/-- Apply one block of an arrival: row i, block b of N columns; `es` the written elements as offsets of significand and
exponent (R227). -/
def reduceOne (m : Mem) (base nc mTot pitch : Nat) (bs : List (Nat × Byte)) (es : List (Nat × Nat)) (i b : Nat) :
    Mem × Bool × Nat :=
  let cols := (List.range 32).filter fun j => decide (32 * b + j < nc)
  let xo := pitch * mTot + 16 * i + b
  let so := fun j => i * pitch + 2 * (32 * b + j)
  let written := fun j => es.any fun e => e.1 == so j && e.2 == xo
  let byteAt := fun o => ((bs.find? (·.1 == o)).map (·.2)).getD 0
  if !cols.any written then (m, false, 0)
  else
    let ma := cols.map fun j => if written j then (byteAt (so j)).toNat + 256 * (byteAt (so j + 1)).toNat else 0
    let mr := cols.map fun j => m.num (base + so j) 2
    let r := reduceBlock mr (m.rd (base + xo)).toNat ma (byteAt xo).toNat
    let ws := (cols.zip r.1).flatMap fun e => numBytes (base + so e.1) 2 e.2
    (m.wrAll (ws ++ [(base + xo, BitVec.ofNat 8 r.2.1)]), r.2.2.1, r.2.2.2)

/-- Byte ranges of a reduce Ford that an arrival of N columns by M rows reads and writes: the status line, its rows of significands
and its exponents (R226, R227). -/
def reduceRows (line off nc mTot pitch : Nat) : List (Nat × Nat) :=
  (line, 64) :: (List.range mTot).flatMap fun i =>
    [(line + off + i * pitch, 2 * nc), (line + off + pitch * mTot + 16 * i, (nc + 31) / 32)]

/-- A marked word that an arrival meets: one that the first of a round would replace in part, or one among those that a later
arrival reads, its rows of significands and exponents, and the status line (R216, R227). -/
def reduceBad (k : Core) (n line off : Nat) (bs : List (Nat × Byte)) (nc mTot pitch : Nat) : Option Nat :=
  if (k.ford n).first then (k.maskedBad (shift (line + off) bs ++ wordBytes line (reduceWords off nc mTot pitch))).map (·.2)
  else k.badIn (reduceRows line off nc mTot pitch)

/-- Application of an arrival to a reduce Ford: verbatim as the first of its round, block by block as a later one, with the
status line (R227, R228). `line` is the Ford's base and `base` the place of the arrival's offset. -/
def reduceApply (k : Core) (n : Nat) (line off : Nat) (bs : List (Nat × Byte)) (nc mTot pitch : Nat) (es : List (Nat × Nat)) :
    Core :=
  let base := line + off
  if (k.ford n).first then
    k.wrStore (shift base bs ++ wordBytes line (reduceWords off nc mTot pitch))
  else
    let blocks := (List.range mTot).flatMap fun i => (List.range ((nc + 31) / 32)).map fun b => (i, b)
    let r := blocks.foldl (fun (acc : Mem × Nat × Nat) x =>
      let o := reduceOne acc.1 base nc mTot pitch bs es x.1 x.2
      (o.1, acc.2.1 + o.2.1.toNat, acc.2.2 + o.2.2)) (k.store, 0, 0)
    let w := k.store.word line
    let sat := bitOf w 0 || decide (0 < r.2.1)
    let w' := word (put 63 56 1 + put 55 40 (satAdd 16 (fld w 55 40) r.2.1) + put 39 24 (satAdd 16 (fld w 39 24) r.2.2)
      + sat.toNat)
    { k with store := r.1.wrAll (numBytes line 8 w'.toNat) }

/-! ### The order of sending (R224) -/

/-- The unit that sends: the DMA of a core, or the data-move engine of a command processor. -/
def State.sender (s : State) : Owner → Bool × Nat
  | .instr c _ _ | .quiet c _ _ => (false, c)
  | .packet pk => (true, ((s.pkt? pk).map fun p => if p.half = .east then 1 else 0).getD 0)

/-- No transfer that the same unit sent earlier to the same core is still on its way. -/
def State.inTurn (s : State) (x : Transfer) : Bool :=
  match x.sent with
  | none => false
  | some n => s.blk.xfers.all fun y =>
      !(decide (y.dstCore = x.dstCore) && decide (s.sender y.owner = s.sender x.owner) && (y.sent.map fun m => decide (m < n)).getD false)

/-- Whether the receiving unit may take a transfer: its bytes are at hand and it is its turn. -/
def State.ready (s : State) (x : Transfer) : Bool := !x.blocked && s.inTurn x

/-! ### Lines at the memory ports (R218, R231, R232, R265, R355, R356) -/

/-- Lines that hold bytes of a list of ranges, each once, as fabric addresses divided by 64. -/
def linesOf (rs : List (Nat × Nat)) : List Nat :=
  (rs.flatMap fun r => if r.2 = 0 then [] else (List.range ((r.1 + r.2 - 1) / 64 - r.1 / 64 + 1)).map (r.1 / 64 + ·)).eraseDups

/-- Lines that a transfer reads from fabric memory. -/
def Transfer.readLines (x : Transfer) : List Nat :=
  match x.load with
  | .copy (.fabric a) sp rows rb _ _ _ _ _ => linesOf ((List.range rows).map fun r => (a + r * sp, rb))
  | _ => []

/-- Lines that a transfer writes into fabric memory. -/
def Transfer.lines (x : Transfer) : List Nat :=
  match x.dst, x.load with
  | .fabric a, .copy _ _ rows rb dp _ _ _ _ => linesOf ((List.range rows).map fun r => (a + r * dp, rb))
  | .fabric a, .data bs _ _ _ _ _ => linesOf (bs.map fun b => (a + b.1, 1))
  | _, _ => []

/-- Whether a transfer writes the byte at a fabric address. -/
def Transfer.writesAt (x : Transfer) (b : Nat) : Bool :=
  match x.dst, x.load with
  | .fabric a, .copy _ _ rows rb dp _ _ _ _ => (List.range rows).any fun r => decide (a + r * dp ≤ b) && decide (b < a + r * dp + rb)
  | .fabric a, .data bs _ _ _ _ _ => bs.any fun e => a + e.1 == b
  | _, _ => false

/-- The core whose DMA issues a transfer's lines; none for a data-move engine. -/
def Owner.core? : Owner → Option Nat
  | .instr c _ _ | .quiet c _ _ => some c
  | .packet _ => none

/-- Runs of consecutive lines within one granule: the read requests that a list of lines makes (R232). -/
def runsOf (owner : Nat) (core : Option Nat) (ls : List Nat) : List Lines :=
  ls.foldr (fun l acc =>
    match acc with
    | r :: t => if l + 1 = r.line ∧ l / 64 = r.line / 64 then { r with line := l, n := r.n + 1 } :: t else ⟨owner, core, l, 1⟩ :: acc
    | [] => [⟨owner, core, l, 1⟩]) []

def MemPort.readsOut (p : MemPort) : Nat := p.rdq.foldl (fun n r => n + r.left) 0

/-- Lines of core c outstanding at the memory ports. -/
def State.linesOut (s : State) (c : Nat) : Nat :=
  s.blk.ports.foldl (fun n p =>
    n + (p.wrq.filter fun l => l.core == some c).length
      + (p.rdq.filter fun r => r.core == some c).foldl (fun m r => m + r.left) 0) 0

/-- Lines that a core may still put out: 32 q in all where its tenant's owner has port_share q above 0 (R265); more than any
port holds elsewhere. -/
def State.lineRoom (s : State) (core : Option Nat) : Nat :=
  match core with
  | none => 512
  | some c =>
    match s.boundTo c with
    | none => 512
    | some t =>
      let q := s.hostPortShare (s.tenOwner t)
      if q = 0 then 512 else 32 * q - s.linesOut c

def State.modPort (s : State) (q : Nat) (f : MemPort → MemPort) : State :=
  { s with blk := { s.blk with ports := s.blk.ports.modify q f } }

def State.port (s : State) (q : Nat) : MemPort := s.blk.ports.getD q default

/-- A port that takes requests: its group is ON and it is not withdrawn (R235, R356). -/
def State.portUp (s : State) (q : Nat) : Bool := s.domOn (s.domGroup (q / 5)) && !s.aon.withdrawn.contains q

/-- A line of fabric memory that a transfer reads returns flagged, or does not return: uncorrectable data from its first byte in
source order on (R336, R356). -/
def Transfer.loseLine (x : Transfer) (l : Nat) : Transfer :=
  match x.load with
  | .copy (.fabric a) _ _ _ _ _ _ _ _ => { x with badAt := minOpt x.badAt (x.load.srcOffs.findIdx? fun q => decide ((a + q) / 64 = l)) }
  | _ => x

/-- A half of the fill buffer whose read `owner` has lost a line holds uncorrectable data. -/
def Staged.lose (owner : Nat) (h : Staged) : Staged := if h.reads = owner then { h with bad := true } else h

/-- Lines that a transfer, or a read of a fill buffer, has asked for return flagged, or do not return (R336, R356). -/
def State.badLines (s : State) (owner : Nat) (ls : List Nat) : State :=
  if ls.isEmpty then s
  else { s with blk := { s.blk with
    xfers := s.blk.xfers.map fun x => if x.id = owner then ls.foldl Transfer.loseLine x else x
    cores := s.blk.cores.map fun k => { k with plain := { k.plain with
      halfA := k.plain.halfA.map (Staged.lose owner), halfB := k.plain.halfB.map (Staged.lose owner) } } } }

/-- Issue what the port and the core have room for of one read run: at most 64 lines in a request and 256 outstanding on a port
(R232, R355). What is left waits; toward a withdrawn port nothing is issued, and those lines are lost (R356). -/
def State.issueRead (s : State) (l : Lines) : State × Option Lines :=
  let p := portOf s.aon.listA (64 * l.line)
  let mp := s.port p.1
  let n := min l.n (min (256 - mp.readsOut) (s.lineRoom l.core))
  if s.aon.withdrawn.contains p.1 then (s.badLines l.owner ((List.range l.n).map (l.line + ·)), none)
  else if !s.portUp p.1 || n = 0 then (s, some l)
  else
    let tag := ((List.range (mp.rdq.length + 1)).find? fun i => mp.rdq.all fun r => r.tag != i).getD 0
    (s.modPort p.1 fun m => { m with rdq := m.rdq ++ [⟨tag, l.owner, l.core, p.2 / 64, 0, n⟩] },
      if n < l.n then some { l with line := l.line + n, n := l.n - n } else none)

/-- Write lines of a port that will not complete are uncorrectable data for their transfers, from the first byte in source order
that lies in one of them (R336, R356). -/
def State.loseLines (s : State) (ls : List Lines) : State :=
  { s with blk := { s.blk with xfers := s.blk.xfers.map fun x =>
      let own := (ls.filter (·.owner == x.id)).map (·.line)
      if own.isEmpty then x
      else match x.dst with
        | .fabric a => { x with badAt := minOpt x.badAt ((x.bytes s).findIdx? fun b => own.contains ((a + b.1) / 64)) }
        | _ => x } }

/-- Issue one write line, at most 256 outstanding on a port (R355); one toward a withdrawn port is lost to its transfer. -/
def State.issueWrite (s : State) (l : Lines) : State × Option Lines :=
  let q := (portOf s.aon.listA (64 * l.line)).1
  if s.aon.withdrawn.contains q then
    (s.loseLines [l], none)
  else if !s.portUp q || decide (256 ≤ (s.port q).wrq.length) || decide (s.lineRoom l.core = 0) then (s, some l)
  else (s.modPort q fun m => { m with wrq := m.wrq ++ [l] }, none)

/-- One entry of a queue of lines: a core, or a data-move engine's transfer, issues its lines in order and waits by handshake
(R218, R265). -/
def pumpOne (issue : State → Lines → State × Option Lines) (a : State × List Lines) (l : Lines) : State × List Lines :=
  if a.2.any fun y => decide (y.core = l.core) && (l.core.isSome || y.owner == l.owner) then (a.1, a.2 ++ [l])
  else
    let r := issue a.1 l
    (r.1, a.2 ++ r.2.toList)

def State.pumpReads (s : State) : State :=
  let r := s.blk.readQ.foldl (pumpOne State.issueRead) (s, [])
  { r.1 with blk := { r.1.blk with readQ := r.2 } }

def State.pumpWrites (s : State) : State :=
  let r := s.blk.writeQ.foldl (pumpOne State.issueWrite) (s, [])
  { r.1 with blk := { r.1.blk with writeQ := r.2 } }

/-- Whether lines that an owner reads, or writes, have not returned. -/
def State.readsLeft (s : State) (x : Nat) : Bool :=
  s.blk.readQ.any (·.owner == x) || s.blk.ports.any fun p => p.rdq.any (·.owner == x)

def State.linesLeft (s : State) (x : Nat) : Bool :=
  s.blk.writeQ.any (·.owner == x) || s.blk.ports.any fun p => p.wrq.any (·.owner == x)

/-! ### Unordered reads (R190, R237) -/

/-- Byte ranges of core c's store that a transfer still owes it. -/
def Transfer.owes (x : Transfer) (s : State) (c : Nat) : List (Nat × Nat) :=
  if x.dstCore ≠ some c || (x.refusal s).isSome then []
  else
    let at_ := match x.dst with | .ford d n off => s.fordAddr d n off | .store _ off => off | .fabric _ => 0
    let offs : List Nat := match x.load with
      | .copy _ _ _ _ _ _ _ _ _ => (copyPairs (s.core c) x.load).map fun e => e.1
      | .data bs _ _ _ _ _ => bs.map fun e => e.1
    runsIn (offs.map (at_ + ·))

/-- Who reads bytes of a store: drains follow one another in program order (R159), spills and refills on their path (R88); a copy
is no write of what it reads itself. -/
inductive Reader where
  | pass | drain | refill | copy (x : Nat)
  deriving DecidableEq, Repr

/-- Byte ranges of core c's store that started instructions still owe it, for a reader that no order ties to them: transfers toward
it, its spills, its drains, and its Plain passes, which add into rows of the sum extension (R104, R190). No pass reads rows but
those that it adds into itself, in program order (R111). -/
def State.owed (s : State) (c : Nat) (r : Reader) : List (Nat × Nat) :=
  (s.blk.xfers.filter fun x => decide (r ≠ .copy x.id)).flatMap (fun x => x.owes s c) ++ (s.core c).flight.flatMap fun f =>
    match f.work with
    | .spill _ _ a _ => if r = .refill then [] else [(a, recBytes)]
    | .drain d => if r = .drain then [] else d.writes
    | .plainPass _ _ _ _ _ _ _ => if r = .pass then [] else (s.core c).passAdds f.id
    | _ => []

++++++++++++++++++++

(What to do): Among the records above, extract exactly the lines from the line with "else (s.modPort q" to the line with "deriving DecidableEq, Repr", both lines included, and leave out the rest.

(Written response):
  else (s.modPort q fun m => { m with wrq := m.wrq ++ [l] }, none)

/-- One entry of a queue of lines: a core, or a data-move engine's transfer, issues its lines in order and waits by handshake
(R218, R265). -/
def pumpOne (issue : State → Lines → State × Option Lines) (a : State × List Lines) (l : Lines) : State × List Lines :=
  if a.2.any fun y => decide (y.core = l.core) && (l.core.isSome || y.owner == l.owner) then (a.1, a.2 ++ [l])
  else
    let r := issue a.1 l
    (r.1, a.2 ++ r.2.toList)

def State.pumpReads (s : State) : State :=
  let r := s.blk.readQ.foldl (pumpOne State.issueRead) (s, [])
  { r.1 with blk := { r.1.blk with readQ := r.2 } }

def State.pumpWrites (s : State) : State :=
  let r := s.blk.writeQ.foldl (pumpOne State.issueWrite) (s, [])
  { r.1 with blk := { r.1.blk with writeQ := r.2 } }

/-- Whether lines that an owner reads, or writes, have not returned. -/
def State.readsLeft (s : State) (x : Nat) : Bool :=
  s.blk.readQ.any (·.owner == x) || s.blk.ports.any fun p => p.rdq.any (·.owner == x)

def State.linesLeft (s : State) (x : Nat) : Bool :=
  s.blk.writeQ.any (·.owner == x) || s.blk.ports.any fun p => p.wrq.any (·.owner == x)

/-! ### Unordered reads (R190, R237) -/

/-- Byte ranges of core c's store that a transfer still owes it. -/
def Transfer.owes (x : Transfer) (s : State) (c : Nat) : List (Nat × Nat) :=
  if x.dstCore ≠ some c || (x.refusal s).isSome then []
  else
    let at_ := match x.dst with | .ford d n off => s.fordAddr d n off | .store _ off => off | .fabric _ => 0
    let offs : List Nat := match x.load with
      | .copy _ _ _ _ _ _ _ _ _ => (copyPairs (s.core c) x.load).map fun e => e.1
      | .data bs _ _ _ _ _ => bs.map fun e => e.1
    runsIn (offs.map (at_ + ·))

/-- Who reads bytes of a store: drains follow one another in program order (R159), spills and refills on their path (R88); a copy
is no write of what it reads itself. -/
inductive Reader where
  | pass | drain | refill | copy (x : Nat)
  deriving DecidableEq, Repr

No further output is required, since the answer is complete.